Как раз недавно я прочел три блестящих тома, к сожалению, незаконченного превосходного сочинения Маутнера об атеизме[200]. С биением сердца следишь в блестящем и научном изложении Маутнера за процессом, при помощи которого человеческая мысль освобождалась от пут богословия. А к чему же теперь сводятся основные тенденции Франка? В статье «Философия жизни» он защищает философию. Он доказывает, что она имеет известное право на существование, но, конечно, открыть какую–нибудь предельную истину она не может. Истина дается человечеству только откровением божества. Философия может только разрабатывать эту истину, постоянно проверяемую опять–таки религией. Словом, философия должна быть «служанкой богословия». Вот к чему докатывается прогрессивный идеализм. Уже даже, если пользоваться идеалистическими терминами: религия, философия, то и тогда становится тошно от этого ужасающего возвращения ко мраку средневековья, которого так хочет Бердяев.

Но дело не в том. Мы не можем хоть на минуту закрыть глаза на социологическое значение таких положений Франка. Ведь религия для того, чтобы быть положительной, для того, чтобы признать ортодоксальным тот или другой материал откровения, для того, чтобы ортодоксально выправлять заблуждение философской мысли, должна иметь определенную организацию. Это должна быть церковь.

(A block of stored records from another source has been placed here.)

-- ==== Sys2Proof/Certificates/Slice0/Obligations.lean ====
section
/-! DEFINITION. The statements about the model, one Prop each. The predicates they are said in stand
in Safety.lean. "D<n>" is a decision of spec/92_eei_decisions.md, "log n" a row of
notes/assumptions/. -/

section
open Sys2Proof Sys2Proof.Machine

/-! ## Encoding -/

/-- Decoding the encoding of an instruction gives the instruction back, with every operand at every
value its field admits (30_encoding.md R101 to R104). -/
def Obligations.DecodeOfEncodeIsTheInstruction : Prop :=
  ∀ i : Instr, decodeWord (encode i) = .ok i

/-- The four bytes of an encoded instruction, in memory order and in front of any others, decode to
that instruction and leave the others; the host's reading of the same bits gives it too. -/
def Obligations.EncodedBytesDecodeInFrontOfAnyRest : Prop :=
  ∀ (i : Instr) (rest : List Byte),
    decodeBytes (bytesOfWord (encode i) ++ rest) = .ok (i, rest) ∧
      decodeTableWord 32 (encode i).toNat = some i

/-- R105: the instruction is selected by `OP` alone, or by `OPX` alone when `OP` is 0x3A. Two words
that agree there are the same instruction (apart from its operands) or are both unrecognized. -/
def Obligations.OnlyOpAndOpxSelectTheInstruction : Prop :=
  ∀ w v : Word, opField w = opField v → (opField w = 0x3A#6 → opxField w = opxField v) →
    (decodeWord w).map Instr.ctorIdx = (decodeWord v).map Instr.ctorIdx

/-- R109 (its lists are general knowledge, D2): exactly the words whose `OP` is one of 18 values, or
whose `OP` is 0x3A and `OPX` one of 22, are no instruction; performing one takes the exception at
the address of the word, and nothing else. -/
def Obligations.UnassignedEncodingsTakeTheException : Prop :=
  ∀ w : Word,
    ((∃ e, decodeWord w = .error e) ↔
      (opField w).toNat ∈ [0x02, 0x09, 0x0A, 0x11, 0x12, 0x19, 0x1A, 0x1D, 0x1F, 0x21, 0x22, 0x29,
        0x2A, 0x31, 0x39, 0x3D, 0x3E, 0x3F] ∨
      ((opField w).toNat = 0x3A ∧
        (opxField w).toNat ∈ [0x00, 0x0A, 0x0F, 0x11, 0x15, 0x19, 0x21, 0x22, 0x23, 0x2A, 0x2B,
          0x2C, 0x2F, 0x32, 0x33, 0x35, 0x37, 0x38, 0x3C, 0x3D, 0x3E, 0x3F])) ∧
    ((∃ e, decodeWord w = .error e) →
      ∀ s, ∃ t, executeWord s w = .next t ∧ ExceptionIssued s t (s.pc - 4#32))

/-- Words of 95_test_vectors.md Part 2 decode to the instructions they stand for. -/
def Obligations.SampleWordsDecode : Prop :=
  decodeWord 0x10C8703A#32 = .ok (.and 4 2 3) ∧ decodeWord 0x10FFFFC4#32 = .ok (.addi 3 2 0xFFFF#16) ∧
    decodeWord 0x10C9283A#32 = .ok (.div 4 2 3) ∧ decodeWord 0x10C0010E#32 = .ok (.bge 2 3 4#16) ∧
    decodeWord 0x1008123A#32 = .ok (.roli 4 2 8#5) ∧ decodeWord 0x00020000#32 = .ok (.call 0x800#26) ∧
    decodeWord 0x100170FA#32 = .ok (.wrctl 3 2) ∧ decodeWord 0x10C00117#32 = .ok (.ldw 3 2 4#16) ∧
    decodeWord 0x10C9C032#32 = .ok (.custom 0x700#11 4 2 3) ∧ decodeWord 0xEF80083A#32 = .ok .eret

/-! ## The Step -/

/-- A Step runs the decoded instruction (60_exceptions.md R310, R311). In a well-formed
configuration, with no fatal error, when the CPU is resuming, or is running with no interrupt ready
and no halt due, and `pc` is aligned and in RAM: if the word there decodes to `i`, the Step is
`exec i` on the state in which the fetch has been traced, `pc` has moved on by 4 and the CPU runs,
and then the end of the Step (timers and clock, unless the tick ended in a fatal error). -/
def Obligations.StepRunsTheDecodedInstruction : Prop :=
  ∀ (s : State) (i : Instr), s.configOk = true → s.fatal = none →
    (s.runState = .resuming ∨
      s.runState = .run ∧ s.interruptReady = false ∧ s.shouldHalt s.pc = false) →
    s.pc.toNat % 4 = 0 → s.isRam s.pc = true →
    decodeWord (s.mem.readSize s.pc .word) = .ok i →
    step s =
      match exec i { s with
          runState := .run
          started := true
          out := s.out ++ (if s.cfg.traceEnabled then [.trace .fetch s.pc] else [])
          pc := s.pc + 4#32 } with
      | .next t => .next (finishStep t)
      | .fault f => .fault f
      | .refused r => .refused r

/-- R311, R109, R72, R75: what the Step does with a fetched word that is no instruction, and with a
fetch that reaches a device. An unassigned word in RAM takes the exception with `pc` as its base. A
word at a device is that device's ordinary read, with its side effects, where the configuration takes
the fetch as a read, and is refused where it does not (U4; D45, log 9). -/
def Obligations.StepOnAnUnassignedWordOrADevice : Prop :=
  ∀ s : State, s.configOk = true → s.fatal = none →
    (s.runState = .resuming ∨
      s.runState = .run ∧ s.interruptReady = false ∧ s.shouldHalt s.pc = false) →
    s.pc.toNat % 4 = 0 →
    (s.isRam s.pc = true → (∃ e, decodeWord (s.mem.readSize s.pc .word) = .error e) →
      ∃ t, step s = .next t.endStep ∧
        ExceptionIssued { s with
          runState := .run
          started := true
          out := s.out ++ (if s.cfg.traceEnabled then [.trace .fetch s.pc] else []) } t s.pc) ∧
    ∀ (k : Nat) (r : Region), s.resolve s.pc = some (k, r) → r.dev ≠ .ram →
      (s.cfg.deviceFetch = .refuse → step s = .refused .deviceFetch) ∧
      (s.cfg.deviceFetch = .asRead →
        step s =
          match executeWord (State.applyDevice { s with
              runState := .run
              started := true
              pc := s.pc + 4#32
              out := s.out ++ (if s.cfg.traceEnabled then [.trace .fetch s.pc] else []) } k r
              (r.dev.readReg (s.pc.toNat - r.base.toNat)).2)
            (r.dev.readReg (s.pc.toNat - r.base.toNat)).1 with
          | .next t => .next (finishStep t)
          | .fault f => .fault f
          | .refused e => .refused e)

/-- R312, R317 (1): a running CPU with PIE set and an enabled line pending takes the interrupt, with
the current `pc` as its base, whatever stands at `pc` and whether or not a halt is due there; the
Step completes, and no interrupt is ready after it. (That the masked word is tested is D7.) -/
def Obligations.EnabledInterruptIsTakenBeforeAnythingElse : Prop :=
  ∀ s : State, s.configOk = true → s.fatal = none → s.runState = .run →
    (s.getCtl 0).getLsbD 0 = true → s.irq &&& s.getCtl 3 ≠ 0#32 →
    ∃ u, ExceptionIssued { s with started := true } u s.pc ∧ step s = .next u.endStep ∧
      u.endStep.interruptReady = false

/-- R322 (a), (b), R72, R317: with no interrupt to take, an unmapped `pc` is fatal before the halt
check, and a mapped misaligned `pc` is fatal when no halt is due or the CPU is resuming; the record
is kept and notified, `pc` stays, timers and clock do not move. (The places of the checks are D13
and D22; `started` is the model's, log 14.) -/
def Obligations.BadPcIsFatal : Prop :=
  ∀ (s : State) (why : FatalKind), s.configOk = true → s.fatal = none →
    (s.runState = .resuming ∨ s.runState = .run ∧ s.interruptReady = false) →
    (why = .invalidAddress ∧ s.addressValid s.pc = false ∨
      why = .misalignedAccess ∧ s.addressValid s.pc = true ∧ s.pc.toNat % 4 ≠ 0 ∧
        (s.runState = .resuming ∨ s.shouldHalt s.pc = false)) →
    step s = .next
      { s with
        runState := .run
        started := true
        fatal := some ⟨why, s.pc, .word, .fetch, none⟩
        out := s.out ++ [.fatalNotify ⟨why, s.pc, .word, .fetch, none⟩] }

/-- R439: when a halt is due at a valid `pc` and no interrupt is ready, the Step suspends the CPU and
notifies the address once, and nothing else changes. (`started` is the model's, log 14.) -/
def Obligations.DueHaltSuspendsBeforeTheFetch : Prop :=
  ∀ s : State, s.configOk = true → s.fatal = none → s.runState = .run →
    s.interruptReady = false → s.addressValid s.pc = true → s.shouldHalt s.pc = true →
    step s = .next { s with
      runState := .halted
      started := true
      out := s.out ++ [.haltNotify s.pc] }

Вся «София» проникнута духом православия. Итак, суть дела сводится к тому, чтобы подчинить мысль человеческую безапелляционному требованию православных и католических попов. Все точнейшие доказательства, которые приводит Франк, среди которых нет ни одного нового, представляют собою прикрытие только этого требования поповской цензуры над человеческой мыслью. В самой глубине средних веков, милых Бердяеву, возникли чудесные головы великих передовиков схоластической мысли. С каким негодованием и презрением, как к жалкому защитнику невежества, отнеслись бы какой–нибудь Оккам[201] или Абеляр[202], граждане этого самого средневековья, к блистательному мыслителю гиперкультурной зарубежной России, господину Франку.